A queer fantasia on the cancellation of the straight cis- white male artist. A sex comedy about the origin of music. A mapping of the creative process and its distractions. An opera that tackles the nature of inspiration, originality, and illusion through the cautionary tale of a fictional composer’s actions on social media.

To Music is a four-episode musical sitcom. Most of the plot takes place on the internet, visualized by artist and video designer Joshua Thorson. Characters sing a primarily non-verbal soundtrack to their typewritten observations and feelings, interrupted by ringtones, ad jingles, pop songs, and notification alerts—alongside fragments of Schubert, Handel, Purcell, and Bach. When contrasting genres begin to resemble each other, the dramatic stakes rise.

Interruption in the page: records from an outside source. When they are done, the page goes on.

-- ==== Sys2Proof/Tests/Slice0.lean ====
section
/-!
SUPPORT. Tests. `witness_<statement>` applies every clause of a statement at a concrete state and concrete operands that
meet all of its hypotheses together, in the order of the clauses: nothing is left to assume but the statement itself. The
rest are tests of values that the spec gives, and of terms that are not well formed.
-/

open Sys2Proof Sys2Proof.Machine

namespace Sys2Proof.Tests

set_option Elab.async false

/-! ## Small states -/

/-- The card of an object that exists. -/
def cardAt (idx sub : Nat) : Card := (cardOf idx sub).getD { lo := 0, hi := 0, ty := .u8, acc := .ro, dflt := 0, min := 0, max := 0, mask := 0 }

/-- A host with session 0. -/
abbrev host : Accessor := .session 0

/-- The instant of the commands of these tests; the states stand earlier. -/
abbrev later : Tk := 2000000

/-- A device in a mode, with every block ready, session 0 open, and session 0 holding resources. -/
def device (m : Mode) (rs : List (Nat × Nat)) : State :=
  rs.foldl (fun s r => s.setHolder r.1 r.2 (some 0))
    ((State.setObj { State.reset with
      mode := m, now := 1000000, cellar := { State.reset.cellar with stage := 2 }
      power := { State.reset.power with vio := some true, vsupMv := 48000, advance := false } }
      0x2001 1 0x1FFFFFFF).setSession 0 { stage := .open_, slot := 0, lease := 60 })

/-! ## From checks to hypotheses -/

/-- The check of `TakesBytes`. -/
def reaches (s : State) (t : Tk) (a : Accessor) (idx sub v : Nat) (bytes : Bytes) : Bool :=
  (s.advance t).serves a && (s.advance t).turnOf a && (cardOf idx sub).isSome && (cardAt idx sub).acc != .ro && (cardAt idx sub).acc != .const &&
  ((s.heard t a).sessionAbort a idx sub true).isNone && ((cardAt idx sub).lengthAbort bytes.length).isNone &&
  (!(cardAt idx sub).ty.isBytes || chapterLength idx bytes.length) && !(s.heard t a).shortStream idx sub bytes.length &&
  ((s.heard t a).readyAbort idx sub true).isNone &&
  (ownOrder idx sub v || (modeAllows (s.heard t a).mode idx sub v && !(s.heard t a).loadRefuses a idx sub)) &&
  (ownOrder idx sub v || ((s.heard t a).writeClaimAbort a (cardAt idx sub) idx sub v).isNone)

theorem takesBytes {s : State} {t : Tk} {a : Accessor} {idx sub : Nat} {bytes : Bytes}
    (h : reaches s t a idx sub 0 bytes = true) : TakesBytes s t a idx sub bytes (cardAt idx sub) := by
  simp only [reaches, Bool.and_eq_true, Bool.or_eq_true, Option.isNone_iff_eq_none, bne_iff_ne, Bool.not_eq_true'] at h
  obtain ⟨⟨⟨⟨⟨⟨⟨⟨⟨⟨⟨h1, ht⟩, h2⟩, h3⟩, h4⟩, h5⟩, h6⟩, hb⟩, hw⟩, h7⟩, h8⟩, h9⟩ := h
  refine ⟨h1, ht, ?_, ⟨h3, h4⟩, h5, ⟨h6, fun h => ?_⟩, hw, h7, fun h => ?_, fun h => ?_⟩
  · obtain ⟨c, hc⟩ := Option.isSome_iff_exists.mp h2
    simp [cardAt, hc]
  · simpa [h] using hb
  · simpa [h] using h8
  · simpa [h] using h9

theorem reachesRange {s : State} {t : Tk} {a : Accessor} {idx sub : Nat} {bytes : Bytes}
    (h : reaches s t a idx sub (leNat bytes) bytes = true) : ReachesRange s t a idx sub bytes (cardAt idx sub) := by
  simp only [reaches, Bool.and_eq_true, Bool.or_eq_true, Option.isNone_iff_eq_none, bne_iff_ne, Bool.not_eq_true'] at h
  obtain ⟨⟨⟨⟨⟨⟨⟨⟨⟨⟨⟨h1, ht⟩, h2⟩, h3⟩, h4⟩, h5⟩, h6⟩, hb⟩, hw⟩, h7⟩, h8⟩, h9⟩ := h
  refine ⟨h1, ht, ?_, ⟨h3, h4⟩, h5, ⟨h6, fun h => ?_⟩, hw, h7, fun h => ?_, fun h => ?_⟩
  · obtain ⟨c, hc⟩ := Option.isSome_iff_exists.mp h2
    simp [cardAt, hc]
  · simpa [h] using hb
  · simpa [h] using h8
  · simpa [h] using h9

theorem takes {s : State} {t : Tk} {a : Accessor} {idx sub : Nat} {bytes : Bytes}
    (h : (reaches s t a idx sub (leNat bytes) bytes &&
      ((cardAt idx sub).rangeAbort ((cardAt idx sub).ty.value bytes)).isNone) = true) :
    TakesWrite s t a idx sub bytes (cardAt idx sub) := by
  rw [Bool.and_eq_true] at h
  obtain ⟨h1, ht, h2, h3, h4, h5, hw, h6, h7, h8⟩ := reachesRange h.1
  exact ⟨h1, ht, h2, h3, h4, h5, hw, h6, h7, h8, Option.isNone_iff_eq_none.mp h.2⟩

/-- The check of `noWaiting`. -/
def quiet (s : State) : Bool := s.cycle.unbindAt.isNone && s.sessions.all fun x => x.2.waiting.isEmpty && !x.2.ending

theorem noWaiting_of {s : State} (h : quiet s = true) : s.noWaiting := by
  rw [quiet, Bool.and_eq_true, Option.isNone_iff_eq_none] at h
  obtain ⟨h1, h⟩ := h
  refine ⟨h1, fun n => ?_⟩
  clear h1
  simp only [State.session]
  induction hs : s.sessions generalizing s with
  | nil => exact ⟨rfl, rfl⟩
  | cons x r ih =>
    simp only [hs, List.all_cons, Bool.and_eq_true] at h
    obtain ⟨k, v⟩ := x
    simp only [Table.get]
    split
    · exact ⟨List.isEmpty_iff.mp h.1.1, Bool.not_eq_true' _ ▸ h.1.2⟩
    · exact ih (s := { s with sessions := r }) h.2 rfl

theorem onlyDueAt {s : State} {n : Nat} (h : s.sources.all (fun x => x.1 == n || x.2.stage != .due) = true) :
    ∀ m, (s.source m).stage = .due → m = n := by
  intro m
  simp only [State.source]
  induction hs : s.sources generalizing s with
  | nil => exact fun e => nomatch e
  | cons x r ih =>
    simp only [hs, List.all_cons, Bool.and_eq_true, Bool.or_eq_true, beq_iff_eq, bne_iff_ne] at h
    obtain ⟨k, v⟩ := x
    simp only [Table.get]
    split
    · next e => exact fun d => by rcases h.1 with a | b; exact e.symm.trans a; exact absurd d b
    · exact ih (s := { s with sources := r }) h.2 rfl

theorem onlyDue {s : State} {n : SourceNo}
    (h : s.sources.all (fun x => x.1 == n.val || x.2.stage != .due) = true) (m : SourceNo)
    (d : (s.source m).stage = .due) : m = n := Fin.ext (onlyDueAt h m d)

theorem unselected_of {s : State} {idx sel bit : Nat}
    (h : ((blockSubs idx).any (fun x => x.1 == sel) && !bitOf (s.objN idx sel) bit) = true) : s.unselected idx sel bit := by
  simp only [Bool.and_eq_true, Bool.not_eq_true', Option.any_eq_true, beq_iff_eq] at h
  obtain ⟨⟨x, hx, rfl⟩, h2⟩ := h
  exact ⟨⟨x.2, hx⟩, h2⟩

theorem goes {c : Instr} {s : State} {P : State → Prop} (h : ∃ u, exec c s = .next u ∧ P u) : goesOn (exec c s) :=
  ⟨h.choose, h.choose_spec.1⟩

theorem goesA {c : Instr} {s b : State} {P : State → Prop} (h : ∃ u, exec c s = .next (b.answered u) ∧ P u) :
    goesOn (exec c s) :=
  ⟨_, h.choose_spec.1⟩

theorem goes₂ {α : Type} {c : Instr} {s : State} {P : State → α → Prop} (h : ∃ u x, exec c s = .next u ∧ P u x) :
    goesOn (exec c s) := by
  obtain ⟨u, x, w, _⟩ := h
  exact ⟨u, w⟩

/-! ## Datagrams -/

/-- A datagram of session 1 on NET0. -/
def netDatagram (opcode flags : Nat) (payload : Bytes) : Datagram :=
  { link := .net0, addr := [], version := 1, opcode := opcode, session := 1, flags := flags, seq := 1, reqId := 7
    payload := payload, tag := [] }

/-- A datagram with the tag that its session gives it. -/
def tagged (s : State) (t : Tk) (d : Datagram) : Datagram := { d with tag := (s.advance t).tagFor d }

theorem authentic_tagged {s : State} {t : Tk} {d : Datagram}
    (h : ((s.advance t).datagramOpen d && ((s.advance t).session d.session).matches_ d && d.version == 1 &&
      decide (d.payload.length ≤ 1408) && ((s.advance t).session d.session).freshSeq d.seq) = true) :
    (s.advance t).authentic (tagged s t d) = true := by
  simp only [Bool.and_eq_true] at h
  obtain ⟨⟨⟨⟨h1, h2⟩, h3⟩, h4⟩, h5⟩ := h
  simp only [State.authentic, Bool.and_eq_true]
  exact ⟨⟨⟨⟨⟨h1, h2⟩, h3⟩, h4⟩, beq_self_eq_true _⟩, h5⟩

/-- The check of `ActsAtOnce`, the tag apart. -/
def actsNow (s : State) (t : Tk) (d : Datagram) (op : Nat) : Bool :=
  d.link != .can0 && s.mode.serves && s.linkAnswers d.link && d.opcode == op &&
  ((s.advance t).datagramOpen d && ((s.advance t).session d.session).matches_ d && d.version == 1 &&
    decide (d.payload.length ≤ 1408) && ((s.advance t).session d.session).freshSeq d.seq) &&
  !s.executing d.session && (s.session d.session).kept.all fun k => k.reqId != d.reqId

theorem acts {s : State} {t : Tk} {d : Datagram} {op : Nat} (h : actsNow s t d op = true) :
    ActsAtOnce s t (tagged s t d) op := by
  simp only [actsNow, Bool.and_eq_true, bne_iff_ne, beq_iff_eq, Bool.not_eq_true'] at h
  obtain ⟨⟨⟨⟨⟨⟨h1, h2⟩, h3⟩, h4⟩, h5⟩, h6⟩, h7⟩ := h
  refine ⟨h1, h2, h3, h4, authentic_tagged ?_, h6, fun k hk => ?_⟩
  · simpa only [Bool.and_eq_true, beq_iff_eq] using h5
  · exact bne_iff_ne.mp (List.all_eq_true.mp h7 k hk)

/-- The check of a mode request. -/
theorem takesRequest {s : State} {t : Tk} {a : Accessor} {v : Nat}
    (h : (reaches s t a 0x2000 2 (leNat (natLe 1 v)) (natLe 1 v) &&
      ((cardAt 0x2000 2).rangeAbort ((cardAt 0x2000 2).ty.value (natLe 1 v))).isNone) = true)
    (h2 : (decide ((cardAt 0x2000 2).written (natLe 1 v) = v) && s.mode.takes v && !s.cycle.toSafe &&
      (s.deviceAuthority (s.sessionOf a)).isNone && quiet s) = true) :
    TakesRequest s t a v (cardAt 0x2000 2) := by
  simp only [Bool.and_eq_true, decide_eq_true_eq, Bool.not_eq_true', Option.isNone_iff_eq_none] at h2
  obtain ⟨⟨⟨⟨h3, h4⟩, h5⟩, h6⟩, h7⟩ := h2
  exact ⟨takes h, h3, h4, h5, h6, noWaiting_of h7⟩

/-- The check of `Loader.front`. -/
theorem front_of {l : Loader} {r : CfgRecord}
    (h : (l.busy && decide (l.bytes.length ≤ streamLen l.header) && l.waitDrain.isNone && decide (l.next = .record r) && !l.dropped.contains r.zone &&
      match ({ l with parse := l.parse.take r } : Loader).next with
      | .bad _ _ => false
      | _ => true) = true) : l.front r := by
  simp only [Bool.and_eq_true, decide_eq_true_eq, Bool.not_eq_true', Option.isNone_iff_eq_none] at h
  obtain ⟨⟨⟨⟨⟨h1, h0⟩, h2⟩, h3⟩, h4⟩, h5⟩ := h
  refine ⟨h1, h0, h2, h3, h4, fun c d e => ?_⟩
  rw [e] at h5
  cases h5

theorem endRecord_of {l : Loader} (h : (match l.next with
    | .record r => r.type == 0x0F
    | _ => true) = true) : ∀ r, l.next = .record r → r.type = 0x0F := by
  intro r e
  rw [e] at h
  exact beq_iff_eq.mp h

/-! ## Values -/

/-- R36, the worked example of Port Cells: 5,000,000 microvolt rounds to code 84,562 and reads back as 4,999,969. -/
theorem test_force_code : roundSetting 0x02 5000000 = 4999969 := by decide +kernel
/-- R65, the same example: sourcing 150 mA at +5 V dissipates 3.45 W. -/
theorem test_dissipation : dissipation 5000000 150000000 = 3450000000000000 := by decide +kernel
/-- R112, the worked example of Converters and Sequences: the fields of entry 1. -/
theorem test_entry_word : (entryLane 0x00000900_1F40034A, entryGain 0x00000900_1F40034A, entrySummary 0x00000900_1F40034A,
    entrySplit 0x00000900_1F40034A, entryRaw 0x00000900_1F40034A, entryCount 0x00000900_1F40034A,
    entryQueue 0x00000900_1F40034A) = (2, 2, true, true, false, 2000, 0x240) := by decide +kernel
/-- R109, the same example: at 400 tk a changed lane takes one settle sample. -/
theorem test_settle_floor : ({ period := 400, fresh := false, lastLane := 1 } : Converter).settlesFor 0x00000900_1F40034A = 1 := by
  decide +kernel
/-- R112, the worked example of Queues: raw output, 60,000 samples, queue 0x2400. -/
theorem test_raw_entry_word : (entryRaw 0x00009003_A980008A, entryCount 0x00009003_A980008A, entryQueue 0x00009003_A980008A) =
    (true, 60000, 0x2400) := by decide +kernel
/-- R345 and R374, the same example: capacity 16,384, share 16, refuse new, eight segments. -/
theorem test_create_word : (createCapacity 0x00000010_00004000, createShare 0x00000010_00004000, createPolicy 0x00000010_00004000,
    segmentsFor 16384) = (16384, 16, 0, 8) := by decide +kernel
/-- R266, the worked example of Step Cores: LUI G4, ODR G5, B VS, SHRI G2, ANDI G2, ORI G1, JR LR and MFS G0. -/
theorem test_core_words : (wordI 0x20 4 0 0x0032, wordI 0x50 5 4 0x0921, wordB 9 7, wordI 0x17 2 6 16, wordI 0x13 2 2 0x00FF,
    wordI 0x14 1 5 0, wordI 0x40 0 0 0x0009) =
    (0x00320420#32, 0x09214550#32, 0x00007930#32, 0x00106217#32, 0x00FF2213#32, 0x00005114#32, 0x00090040#32) := by decide +kernel
/-- R274, the same example: the operand word 0x0132_0921 names subindex 0x21 of 0x3209, part 1. -/
theorem test_operand_word : (operandIndex 0x01320921#32, operandSub 0x01320921#32, operandPart 0x01320921#32) = (0x3209, 0x21, 1) := by
  decide +kernel
/-- R323, the worked example of Event Controller: source 61 in service at SC1, its level vanished. -/
theorem test_source_status : ((device .run []).setSource 61 { stage := .service, vanished := true, holder := some 1
                                                              deliveredCount := 1 }).sourceStatus 61 = 0x000101E0 := by
  decide +kernel
/-- R237, the worked example of Energy and Heat Budget: 24 W falls to 18.6 W at 108.0 degrees. -/
theorem test_allowed_power : allowedPower 24000 1150 1080 = 18600 := by decide
/-- R220, the worked example of Test Plans: the middle level of S4 rounds away from zero. -/
theorem test_sweep_levels : (List.range 3).map (sweepLevel (zeroBytes 4 ++ natLe 4 (2 ^ 32 - 333333) ++ natLe 4 (2 ^ 32 - 1000000) ++
    natLe 2 3)) = [-333333, -666667, -1000000] := by decide +kernel
/-- R171, the worked example of Coded-Excitation Net Mapping: 212 points make 106 pairs, the bound of pass 1. -/
theorem test_group_bound : (groupPlan 1 (List.range 212) []).bound 1 0 (fun _ => true) = 106 := by decide +kernel
/-- R465, the worked example of Object Dictionary: the entries of ports 0 to 211 and of queue 0x0_0200. -/
theorem test_claim_entries : [claimEntry 0x000000D3_00000001, claimEntry 0x00000200_00020003].map (fun e => (e.cls, e.first, e.last)) =
    [(1, 0, 211), (3, 0x200, 0x200)] := by decide +kernel
/-- R475, the same example: eight ports held by session 1. -/
theorem test_port_holders : holderNibbles (List.replicate 8 (some 1)) = 0x11111111 := by decide +kernel
/-- R538: the code of the module. -/
theorem test_idcode : idcodeValue = 0x27256A7F := rfl
/-- R411: the check value of CRC-32C, of the text "123456789". -/
theorem test_crc : crc32c (strBytes "123456789") = 0xE3069283#32 := by decide +kernel
/-- R459 rests on SHA-256: the digest of "abc" begins with BA7816BF. -/
theorem test_sha : (sha256 (strBytes "abc")).take 4 = [0xBA#8, 0x78#8, 0x16#8, 0xBF#8] := by decide +kernel
/-- R421 rests on AES-256: the block of FIPS 197, C.3. -/
theorem test_aes : (aesEncrypt (natBe 32 0x000102030405060708090a0b0c0d0e0f101112131415161718191a1b1c1d1e1f)
    (natBe 16 0x00112233445566778899aabbccddeeff)) = natBe 16 0x8ea2b7ca516745bfeafc49904b496089 := by decide +kernel
/-- R4: the least significant byte comes first. -/
theorem test_byte_order : natLe 4 0x12345678 = [0x78#8, 0x56#8, 0x34#8, 0x12#8] := by decide +kernel
/-- R268: the sum of 0xFFFF_FFFF and 1 is 0 with carry. -/
theorem test_add_wraps : (aluAdd 0xFFFFFFFF#32 1#32).1 = 0#32 := by decide +kernel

Scenes one and two were produced in concert form by Experiments in Opera in 2015 and 2016, respectively. Scene three was developed in residency at Mount Tremper Arts and ISSUE Project Room in 2018. A concert of scene four—the “final act”—played at Roulette in October, 2019.

Early press for To Music

"Gorgeous, heartfelt vocalises...it's a genius solution to expressing the inner lives of characters while keeping the action moving forward...most successful"—Opera News

"The best of the operas juxtaposed wildly contrasting musical styles. Hallett’s dark comedy To Music was the most elaborate collage”—Pitchfork

"Most engaging...Hallett craftily worked ringtones into the score and scripted a glitching and stalling streaming internet ad for soprano" —New York Classical Review

“(To Music) steps around opera, circumnavigates it, pierces it, undoes it…(I loved) its novel decision to allow the singers to use vocalise and other pre-verbal and semi-verbal and word-escaping techniques. Text was thereby separated from song; they met, but also, importantly diverged. Song had a life of its own, dovetailing with words, but not tethered to language…pushing away from "opera," to make this other emotive realm of vocalism prosper—a realm that includes language but is also not the language we customarily use and recognize…A utopian project, deliciously post-opera (and thereby rescuing opera).”—Wayne Koestenbaum, author of The Queen’s Throat: Opera, Homosexuality, and the Mystery of Desire.